- WHAT TO PRODUCE:
Look for "give" in the records and copy every line that has it.

***

-- ==== Sys2Proof/Syntax.lean ====
section
/-!
DEFINITION. The commands: one constructor for each row of spec/opcode_table.json, with the row's operands, and the records that
operands are made of. Every command carries first the instant `t` at which it arrives, in femtoseconds of device time.
-/
namespace Sys2Proof

/-- The masters of R25: the engines and the Movia monitor of a polder, the Hall bridge, the Dikehouse watch core. -/
inductive Master where
  | ce (p : PolderId) | se (p : PolderId) | hall | dkh | mon (p : PolderId)
  deriving DecidableEq, Repr

/-- Sender ID of a master (R25). -/
def Master.id : Master → Nat
  | .ce _ => 1 | .se _ => 2 | .hall => 3 | .dkh => 4 | .mon _ => 5

/-- The targets of a command (R400): the Hall, a polder, the Dikehouse. -/
inductive Target where
  | hall
  | polder (p : PolderId)
  | dikehouse
  deriving DecidableEq, Repr

/-- Target code of R400. -/
def Target.code : Target → Nat
  | .hall => 0 | .polder p => p.num | .dikehouse => 15

/-- Where a command packet came from (R395, R397): the SPI target, or an Ethernet port (0 ETH-A, 1 ETH-B) with source address and UDP port. -/
inductive Source where
  | spi
  | eth (port : Nat) (ip : Nat) (udp : Nat)
  deriving DecidableEq, Repr

/-- A command as its target receives it: session index, sequence number, the session's protocol version (0x10, 0x20, 0x21), payload. -/
structure Cmd where
  sess : Nat
  seq : Nat
  ver : Nat
  payload : List Byte
  deriving DecidableEq, Repr

/-- A HELLO that has passed the checks of R403: where it came from, its `VER`, its `SEQ`, its payload (R419). -/
structure HelloArgs where
  src : Source
  ver : Nat
  seq : Nat
  payload : List Byte
  deriving DecidableEq, Repr

/-- What the filter chain and the estimators deliver to one swing-engine update: the path C outputs of streams 0 to 14 in chain format (code
units with 16 fractional bits, R253), and the outputs of blocks whose internals the spec does not give (R56, R63, R89), in pu with 60
fractional bits. -/
structure SwingIn where
  vals : List Int
  /-- frequency of the positive-sequence component of UA to UC, in pu, which the grid-frequency estimator follows while it does not hold -/
  wg : Int
  /-- U1 and its phase, U2 and its phase against the frame that turns with -θ, the positive-sequence component of VA to VC -/
  u1 : Int
  u1arg : Nat
  u2 : Int
  u2arg : Nat
  v1 : Int
  v1arg : Nat
  /-- the positive-sequence component of IA to IC: magnitude and phase -/
  i1 : Int
  i1arg : Nat
  deriving DecidableEq, Repr

/-- One fast sample instant: the codes of FC0 to FC2 before the median filter, and which inputs lie beyond full scale (R212 to R222). -/
structure FastIn where
  codes : Int × Int × Int
  ovr : Nat
  deriving DecidableEq, Repr

/-- One slot of the multiplexed converters: the codes of MC0 and MC1 as the inputs give them, and which of them lie beyond full scale
(bit 0 MC0, bit 1 MC1); the fast code of the shadow input at the slot's instant when it lies off the fast grid is interpolated
by the model. -/
structure SlotIn where
  mc0 : Int
  mc1 : Int
  ovr : Nat
  deriving DecidableEq, Repr

/-- One path M output instant: the outputs of streams 0 to 14 in chain format (R237). -/
structure PathIn where
  vals : List Int
  deriving DecidableEq, Repr

/-- A message between the lanes of a safe pulse block (R342): whether lane 1 receives it (else lane 2), whether its CRC is correct, the demand,
filtered inputs and check value it carries, and the read-back of x_GEN1 (bit 0) and x_GEN2 (bit 1) as the field die senses it (R352,
notes/assumptions/28.md). -/
structure LaneIn where
  toLane1 : Bool
  good : Bool
  demand : Bool
  inputs : Nat
  check : Word
  rb : Nat
  deriving DecidableEq, Repr

/-- A training frame as the receiver of a link sees it (R298): its first symbol is K28.5, its capability byte, state byte and check symbol, and
in ALIGN the number of consecutive frames received without error so far. -/
structure TrainIn where
  k28 : Bool
  caps : Nat
  state : Nat
  check : Nat
  run : Nat
  deriving DecidableEq, Repr

/-- A Sync, with its Follow_Up where it is two-step (R379 to R387): port (0 ETH-A, 1 ETH-B), domain number, clockIdentity of the grandmaster,
logSyncInterval, the Hall time of its reception in ns, and its origin time with the corrections it carries, in fs of the domain's time. -/
structure SyncIn where
  port : Nat
  domain : Nat
  gm : Nat
  interval : Int
  rx : Nat
  origin : Int
  deriving DecidableEq, Repr

/-- An Announce (R380, R381, R387): port, domain number, the fields that the default best master clock algorithm compares, and logAnnounceInterval. -/
structure AnnounceIn where
  port : Nat
  domain : Nat
  prio1 : BitVec 8
  cls : BitVec 8
  accuracy : BitVec 8
  variance : BitVec 16
  prio2 : BitVec 8
  gm : BitVec 64
  steps : BitVec 16
  sender : BitVec 64
  interval : Int
  deriving DecidableEq, Repr

/-- Regions of a memory error (R43, R44, R424): of a polder, the packet buffers of the Hall, the memory of the Dikehouse. -/
inductive EccRegion where
  | ceCode | ceData | seCode | seData
  | table (off : Nat)
  | gallery (off : Nat)
  | capture (off : Nat)
  | filter (stream : Nat)
  | spb
  | mailbox | hallPackets | watchCore
  deriving DecidableEq, Repr

/-- A memory error: its region, and whether two bits of the word are wrong. A single-bit error is corrected and counted; the table has no row of its
own for it (notes/assumptions/15.md). -/
structure MemError where
  region : EccRegion
  double : Bool
  deriving DecidableEq, Repr

/-- What the read-back stage of output `k` has sampled: its level, at that number of consecutive ticks of 1 µs (R329). -/
structure RbSeen where
  k : Nat
  high : Bool
  ticks : Nat
  deriving DecidableEq, Repr

/-- What a window comparator meets: the voltage in microvolts at its input. -/
structure CmpSeen where
  k : Nat
  uv : Int
  deriving DecidableEq, Repr

/-- The same with the number of CLK_P cycles that the voltage lasts (R231). -/
structure CmpHeld where
  k : Nat
  uv : Int
  cycles : Nat
  deriving DecidableEq, Repr

/-- A pin that has stood at a level for a number of CLK_P cycles. -/
structure PinHeld where
  low : Bool
  cycles : Nat
  deriving DecidableEq, Repr

/-- Rails of R494. -/
inductive Rail where
  | vaon | vddH | vddio
  | vdd (p : PolderId)
  | vdda (p : PolderId)
  | lp (p : PolderId)
  deriving DecidableEq, Repr

/-- A polder's debug port, with the level of `x_DBG_EN` (R504). -/
structure DebugPort where
  pol : PolderId
  en : Bool
  deriving DecidableEq, Repr

/-- The engine that the debug port addresses, CE or SE, with the level of `x_DBG_EN` (R504). -/
structure DebugEngine where
  ce : Bool
  en : Bool
  deriving DecidableEq, Repr

/-- The NV stores: a polder's, or the device's. -/
inductive NvStore where
  | polder (p : PolderId)
  | device
  deriving DecidableEq, Repr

***

- ANSWER BOX:
units with 16 fractional bits, R253), and the outputs of blocks whose internals the spec does not give (R56, R63, R89), in pu with 60
/-- One slot of the multiplexed converters: the codes of MC0 and MC1 as the inputs give them, and which of them lie beyond full scale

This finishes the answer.